Что такое Claude Code?
Думайте об этом как о приложении (десктопном или командной строки), которое может вызывать другие приложения, включая:
- sqlcmd — утилита командной строки Microsoft для выполнения запросов. Вы привыкли использовать SSMS, потому что она гораздо красивее и мощнее, но sqlcmd вполне подходит, если всё, что вам нужно, — это выполнять запросы и получать результаты, и именно это нужно Claude Code для начала. По мере того как вы будете осваиваться, вы сможете использовать так называемый MCP (Model Context Protocol), который даёт Claude Code более простой способ общения с базой данных.
- Git / Github — чтобы он мог получать последние версии вашего кода приложений (или скриптов администратора баз данных, или, в данном случае, First Responder Kit) из системы контроля версий, вносить изменения и отправлять запросы на включение (pull requests) для вашего ревью. Для целей этой статьи я буду использовать термин Github, но если ваша компания использует другой метод контроля версий, применимы те же принципы.
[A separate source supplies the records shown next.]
-- ==== Sys2Proof/Machine/FlipFlops.lean ====
section
/-!
DEFINITION. The flip-flops of the leaves (R62 to R71): their clocks, controls and data, an edge, the asynchronous set/reset, INIT and the clear.
-/
namespace Sys2Proof.Machine
open Sys2Proof

def State.setFf (s : State) (k v : Nat) : State := { s with fab := { s.fab with ffs := SMap.set s.fab.ffs 0 k (v % 2) } }

/-- The twigs of a bough's active plane whose words are not all 0: row, column, twig. -/
def State.twigs (s : State) (b : Nat) : List (Nat × Nat × Nat) :=
  s.fab.frames.flatMap (fun e =>
    let idx := e.1 % 16
    let col := e.1 / 16 % 41
    let row := e.1 / 656 % 8
    if e.1 / 5248 = (s.bough b).plane * 64 + b ∧ idx < 12 ∧ col < 40 ∧ branchType col = 0 then
      [(row, col, 2 * idx), (row, col, 2 * idx + 1)].filter (fun x => s.twigWord b x.1 x.2.1 x.2.2 ≠ 0)
    else [])

/-- The settings of flip-flop `ab` of a leaf start at this bit of the leaf word. -/
def ffBase (ab : Nat) : Nat := 66 + 10 * ab

/-- The bough clock line of a flip-flop, if its twig clock runs (R63, R78). -/
def State.ffLine (s : State) (b row col t k ab : Nat) : Option Nat :=
  let tw := s.twigWord b row col t
  if bit (s.leafWord b row col t k) (ffBase ab + 2) = 0 then (if bit tw 1945 = 1 then some (bits tw 1941 4) else none)
  else if bit tw 1950 = 1 then some (bits tw 1946 4) else none

/-- A shared control line by its two-bit code (R63): 0 none, 2 the second line, else the first. -/
def State.ctrlLine (s : State) (b row col t code first : Nat) : Nat :=
  if code = 0 then 0 else s.node b (.tsel row col t (if code = 2 then first + 1 else first))

/-- The data input of a flip-flop (R62). -/
def State.ffData (s : State) (b row col t k ab : Nat) : Nat :=
  match bits (s.leafWord b row col t k) (ffBase ab) 2 with
  | 0 => s.node b (if ab = 0 then .la row col t k else .lb row col t k)
  | 1 => s.node b (.sum row col t k)
  | 2 => s.node b (.tsel row col t (8 * k + 6 + ab))
  | _ => s.node b (if ab = 0 then .lb row col t k else .la row col t k)

/-- Q of a flip-flop after an edge of its clock (R65 rows 2 to 6): an active set/reset line, synchronous or not, overrides the enable. -/
def State.ffNext (s : State) (b row col t k ab : Nat) (release : Bool) : Nat :=
  let lw := s.leafWord b row col t k
  let o := ffBase ab
  let ce := bits lw (o + 3) 2
  let sr := bits lw (o + 5) 2
  if release then bit lw (o + 9)
  else if s.ctrlLine b row col t sr 66 = 1 then bit lw (o + 8)
  else if ce ≠ 0 ∧ s.ctrlLine b row col t ce 64 = 0 then s.ff b row col t k ab
  else s.ffData b row col t k ab

/-- The flip-flops of a list of twigs, as (row, column, twig, leaf, flip-flop). -/
def ffsOf (l : List (Nat × Nat × Nat)) : List (Nat × Nat × Nat × Nat × Nat) :=
  l.flatMap (fun x => (List.range 16).map (fun i => (x.1, x.2.1, x.2.2, i / 2, i % 2)))

/-- The set/reset line of a flip-flop, and whether it acts without a clock (R63, R64). -/
def State.srLine (s : State) (b row col t k ab : Nat) : Nat := s.ctrlLine b row col t (bits (s.leafWord b row col t k) (ffBase ab + 5) 2) 66
def State.srAsync (s : State) (b row col t k ab : Nat) : Bool :=
  decide (bit (s.leafWord b row col t k) (ffBase ab + 7) = 0) && decide (bits (s.leafWord b row col t k) (ffBase ab + 5) 2 ≠ 0)

/-- Q without regard to the set/reset line: the data input where the enable lets it in, else the value held. -/
def State.ffSample (s : State) (b row col t k ab : Nat) : Nat :=
  let ce := bits (s.leafWord b row col t k) (ffBase ab + 3) 2
  if ce ≠ 0 ∧ s.ctrlLine b row col t ce 64 = 0 then s.ff b row col t k ab else s.ffData b row col t k ab

/-- What Q may become where a timing requirement was broken: `kind` 0 an asynchronous set/reset pulse shorter than the least width acts or does
not (R69), 1 one released in the recovery and removal window of an edge leaves SRVAL or lets the edge sample (R70), 2 data that change in the setup
and hold window of a sampling edge leave either value (R71). `q` is Q as it is without the breach, `edge` whether the clock gives an edge. -/
def State.ffLoose (s : State) (b row col t k ab kind q : Nat) (edge release : Bool) : List Nat :=
  let srval := bit (s.leafWord b row col t k) (ffBase ab + 8)
  let async := s.srAsync b row col t k ab
  match kind with
  | 0 => if async then [q, srval] else [q]
  | 1 => if async && edge && !release then [s.ffSample b row col t k ab, srval] else [q]
  | _ =>
    let ce := bits (s.leafWord b row col t k) (ffBase ab + 3) 2
    let samples := edge && !release && decide (s.srLine b row col t k ab ≠ 1) && (decide (ce = 0) || decide (s.ctrlLine b row col t ce 64 ≠ 0))
    if samples then [0, 1] else [q]

/-- The flip-flops whose timing requirements an edge breaks, with their kinds: of `resets` an asynchronous set/reset pulse is short (R69), or where the
second part says so is released in the window of an edge (R70); of `late` the data change in it (R71). -/
def looseKinds (resets : List (Nat × Bool)) (late : List Nat) : List (Nat × Fin 3) :=
  resets.map (fun (e : Nat × Bool) => (e.1, if e.2 then 1 else 0)) ++ late.map (fun (k : Nat) => (k, 2))

/-- Flip-flops at edges of the lines of a mask; `loose` lists those whose timing requirements were broken, with the kind (R69 to R71): each
settles at a free one of its two values. -/
def ffEdges (pre : State) (b lines : Nat) (loose : List (Nat × Fin 3)) (s : State) : State :=
  (ffsOf (pre.twigs b)).foldl (fun t (row, col, tw, k, ab) =>
    let key := ffKey b row col tw k ab
    let edge := match pre.ffLine b row col tw k ab with
      | none => false
      | some n => decide (bit lines n = 1)
    let release := match pre.ffLine b row col tw k ab with
      | none => false
      | some n => decide (bit (pre.bough b).relLines n = 1)
    let q := if edge then pre.ffNext b row col tw k ab release else pre.ff b row col tw k ab
    match loose.find? (fun e => decide (e.1 = key)) with
    | some e =>
      match pre.ffLoose b row col tw k ab e.2 q edge release with
      | [x, y] => (t.fresh 3).2.setFf key (if (t.fresh 3).1 % 2 = 0 then x else y)
      | _ => t.setFf key q
    | none => if edge then t.setFf key q else t) s

/-- The flip-flops of a bough whose active asynchronous set/reset forces them to another value (R65 row 3). -/
def State.ffHot (s : State) (b : Nat) : List (Nat × Nat × Nat × Nat × Nat) :=
  (ffsOf (s.twigs b)).filter (fun (row, col, t, k, ab) =>
    s.srAsync b row col t k ab && decide (s.srLine b row col t k ab = 1)
      && decide (s.ff b row col t k ab ≠ bit (s.leafWord b row col t k) (ffBase ab + 8)))

/-- Asynchronous set/reset (R64, R65 row 3): forced flip-flops take SRVAL until nothing changes. Flip-flops that force one another for more rounds
than a bough has flip-flops settle at no value that the manual gives: each takes a free one. -/
def settle (b : Nat) : Nat → State → State
  | 0, s => (s.ffHot b).foldl (fun t (row, col, tw, k, ab) => (t.fresh 32).2.setFf (ffKey b row col tw k ab) (t.fresh 32).1) s
  | r + 1, s =>
    if (s.ffHot b).isEmpty then s
    else settle b r ((s.ffHot b).foldl (fun t (row, col, tw, k, ab) =>
      t.setFf (ffKey b row col tw k ab) (bit (s.leafWord b row col tw k) (ffBase ab + 8))) s)

/-- Whether a bough's flip-flops follow its set/reset lines: a design stands in it and its logic is powered (R65 row 1, R68, R89). -/
def State.ffsHeld (s : State) (b : Nat) : Bool :=
  match (s.bough b).run with
  | .running | .frozen | .rest | .stopped => true
  | _ => false

/-- Every bough with its asynchronous set/reset in force (R64, R65 row 3). -/
def State.settled (s : State) : State := (List.range 64).foldl (fun t b => if t.ffsHeld b then settle b 98305 t else t) s

/-- A frame of the active plane of a bough changed under it (R95, R102, R103): lanes, grafts and asynchronous lines follow. -/
def State.frameChanged (s : State) (b : Nat) : State := ((s.limbSweep b).graftSweep).settled

/-- The flip-flops of a bough at a swap or a release (R66, R67): those of `init` take INIT of the active plane. -/
def State.ffInit (s : State) (b : Nat) (keep : Nat → Bool) : State :=
  (ffsOf (s.twigs b)).foldl (fun t (row, col, tw, k, ab) =>
    let key := ffKey b row col tw k ab
    if keep key then t else t.setFf key (bit (s.leafWord b row col tw k) (ffBase ab + 9))) s

/-- Clears a bough's flip-flops (R65 row 1), but those that a test keeps. -/
def State.ffClear (s : State) (b : Nat) (keep : Nat → Bool) : State :=
  { s with fab := { s.fab with ffs := SMap.without s.fab.ffs (fun k =>
      decide (ffKey b 0 0 0 0 0 ≤ k) && decide (k < ffKey (b + 1) 0 0 0 0 0) && !keep k) } }

end Sys2Proof.Machine
end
Это означает, что он имеет доступ к:
- Вашим задачам (issues) и запросам на включение в Github — что может представлять проблемы конфиденциальности для вашей компании.
- Вашей локальной файловой системе — теоретически вы могли бы это ограничить, но на практике вы, вероятно, будете постепенно расширять разрешения Claude Code, позволяя ему делать всё больше.
- Серверу базы данных — поэтому подумайте, куда вы направляете эту штуку и какой логин ей даёте. Если он собирается тестировать изменения кода, ему, вероятно, потребуется изменять хранимые процедуры, создавать/изменять/удалять таблицы, вставлять/обновлять/удалять тестовые данные и т.д. Для более сложных/длительных задач он также будет работать в фоновом режиме, пока вы занимаетесь другими делами, поэтому, вероятно, вы захотите выделить ему отдельный экземпляр SQL Server для его разработки, чтобы он не мешал вашей работе.
- Вашей кодовой базе — и если всё вышеперечисленное не вызвало вопросов о безопасности и конфиденциальности, то это уж точно должно.
Думайте об этом как о внешнем подрядчике.
Когда ваша компания нанимает внешних подрядчиков, они устанавливают множество правовых гарантий. Они заключают:
- Соглашение о неразглашении, чтобы подрядчик не делился вашими секретами с остальным миром.
- Договор, определяющий, за что отвечает каждая сторона и что они предоставят друг другу.
- Требования к страхованию, чтобы убедиться, что подрядчик сможет оплатить возможные грубые ошибки.
- Стандарты отдела кадров, чтобы убедиться, что подрядчик не находится под кайфом и не галлюцинирует во время работы.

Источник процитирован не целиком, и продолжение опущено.